Blog Archives
Sibundoy
10-14 February 2017
Cabunga was out of town when Lenin and I arrived in Sibundoy, but he gave us directions to get to his family’s house, which was only a few blocks from where the truck had dropped us. Cabunga’s family is indigenous, of the kamsá tribe, and his father is a taita, or tribe leader. When we arrived at the house, his brother and mother greeted us, as well as a golden retriever named Falcón. Benjamin, his brother, was carving a drum out of a tree trunk for the upcoming carnival. He showed us other decorative carvings of animals and faces in various other tree parts. Inside, the house was full of handcrafted indigenous things, including jewelry, musical instruments, bags, and clothing as well as more wood carvings. There were also various animal skins and totumas, a type of gourd or fruit that grows on trees and is used to make bowls and cups.

These flowers are beautiful, but dangerous, and they are growing all over this region of Colombia. They have a chemical call scopolamine, which criminals use to make a person suggestive and easy to take advantage of. The chemical, when ingested, inhaled or absorbed through the skin, can cause memory loss and make you unable to resist a robbery.
The next morning, Cabunga arrived and told us about his farm not far from where we were. We decided to check it out, but we couldn’t stay very long because our bikes were in Mocoa, and Will had to move out of his house that day. Cabunga assured us that his brother could go get our bikes and keep them at his house in Mocoa, so we could stay as long as we wanted. After a few phone calls to arrange that, we walked to Cabunga’s farm, about an hour down the road. We stopped along the way to buy a chicken, and then at Cabunga’s relative’s house just across the road to drink chicha. Cabunga let the chicken run around with the existing ones in his neighbor’s yard while we passed around a bowl of this fermented corn drink.
Once at his farm, we helped Cabunga to fix the wiring on his electric fence.

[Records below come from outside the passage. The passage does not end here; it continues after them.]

/-- A lane of a camera port's block or of a ring port (R337). -/
inductive LaneId where
  | cam (die : Fin 2) (l : Fin 12)
  | ring (p : Fin 4) (l : Fin 4)
deriving DecidableEq, Repr

/-- A port that is brought up over its lanes: a camera port or a ring port. -/
inductive PortId where
  | cam (die : Fin 2) (port : Fin 6)
  | ring (p : Fin 4)
deriving DecidableEq, Repr

/-- Cipher suites, groups and signature schemes of TLS 1.3 that R424 names, and the others. -/
inductive TlsSuite where | aes256GcmSha384 | aes128GcmSha256 | other
deriving DecidableEq, Repr
inductive TlsGroup where | secp256r1 | other
deriving DecidableEq, Repr
inductive TlsScheme where | ecdsaSecp256r1Sha256 | other
deriving DecidableEq, Repr

/-- What a TLS client of Dexzon offers (R424): TLS 1.3, its suites, groups and signature schemes, and a full handshake, that is neither a
PSK mode nor a resumed session alone. -/
structure TlsHello where
  tls13 : Bool
  suites : List TlsSuite
  groups : List TlsGroup
  schemes : List TlsScheme
  fullHandshake : Bool
deriving DecidableEq, Repr

/-- What a client of Dexzon opens with (R424, R425): its TLS offer and the major version of the API that it asks for. -/
structure DexzonHello where
  tls : TlsHello
  major : BitVec 8
deriving DecidableEq, Repr

/-- What the cage's management interface shows (R344, R509): a passive cable of so many metres, an active cable or optical
module, one of these whose power class needs more than 1.5 W and which therefore stays in low-power mode, or nothing readable. -/
inductive Cable where
  | passive (metres : Nat)
  | active
  | highPower (metres : Option Nat)
  | unreadable
deriving DecidableEq, Repr

/-- An encoder receiver (R275). -/
inductive EncPin where | a | b | z
deriving DecidableEq, Repr

/-- The part-trigger registers whose writes are checked together (R285). -/
inductive PtReg where | cfg | pitch | len
deriving DecidableEq, Repr

/-- The identity of a PTP port: its clock's, octet 0 in bits [7:0], and its number. -/
structure PtpPort where
  clock : W64
  port : BitVec 16
deriving DecidableEq, Repr

/-- What names a received PTP message: its sender and its sequenceId. -/
structure PtpId where
  src : PtpPort
  seq : BitVec 16
deriving DecidableEq, Repr

/-- A received Announce message (R304): its sender, the logarithm to base 2 of its interval in s, and the fields the default best master clock
algorithm compares. -/
structure AnnounceMsg where
  src : PtpPort
  domain : BitVec 8
  interval : BitVec 8
  priority1 : BitVec 8
  clockClass : BitVec 8
  accuracy : BitVec 8
  variance : BitVec 16
  priority2 : BitVec 8
  gm : W64
  stepsRemoved : BitVec 16
deriving DecidableEq, Repr

/-- A received Sync message (R304, R306): its sender, its two-step flag, its sequenceId and, from a one-step master, its origin time
stamp. -/
structure SyncMsg where
  src : PtpPort
  domain : BitVec 8
  twoStep : Bool
  seq : BitVec 16
  t1 : W64
deriving DecidableEq, Repr

/-- The FLD registers whose host write queues a configuration frame (R327). -/
inductive FldCfgReg where
  | deb (i : Fin 16)
  | safe
  | timeout
  | wben
deriving DecidableEq, Repr

/-- A received Rill frame whose CRC was correct (R353): the type is the command's. `spec` holds octets 16-31, octet 16 in
bits [7:0]; with ENC `payload` is cipher text and `tag` its GCM tag, octet 0 in bits [7:0]. -/
structure RFrame where
  west : Bool
  enc : Bool
  wrapped : Bool
  src : BitVec 8
  dst : BitVec 8
  hops : Nat
  seq : W32
  session : W32
  spec : BitVec 128
  payload : List Slot
  tag : BitVec 128
deriving DecidableEq, Repr

/-- Why a received Rill frame is discarded (R353, R414). -/
inductive FrameFault where | crc | tag | seq
deriving DecidableEq, Repr


/-- A base address register of the endpoint (R374). -/
inductive Bar where | bar0 | bar2 | bar4
deriving DecidableEq, Repr

/-- The way a mailbox command reaches the RoT: the host's write of SEC_MBX_CTL, whose arguments stand in SEC_MBX_IN, or the
steward on behalf of a Dexzon client, with its argument bytes (R426). -/
inductive MbxVia where
  | host (ctl : W32)
  | dexzon (args : List Byte)
deriving DecidableEq, Repr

Totally underprepared for this experience, Lenin and I only had one change of clothes and inappropriate footwear. Since Lenin had lost his shoe on the road after Fusa, I had also left my shoes behind in Neiva, so all we had aside from bike shoes were my flip flops and a pair of indigenous sandals made from car tire that Lenin had bought for $2.000 pesos in Santander. I borrowed sandals from Cabunga to walk around the grassy fields, but they were too big, and it was very awkward walking. The fields appeared flat and easy to walk through from a distance, but up close they were full of ruts from the cows, and there was lots of mud hiding below the surface. I didn’t make it out of there clean, but it was a good experience.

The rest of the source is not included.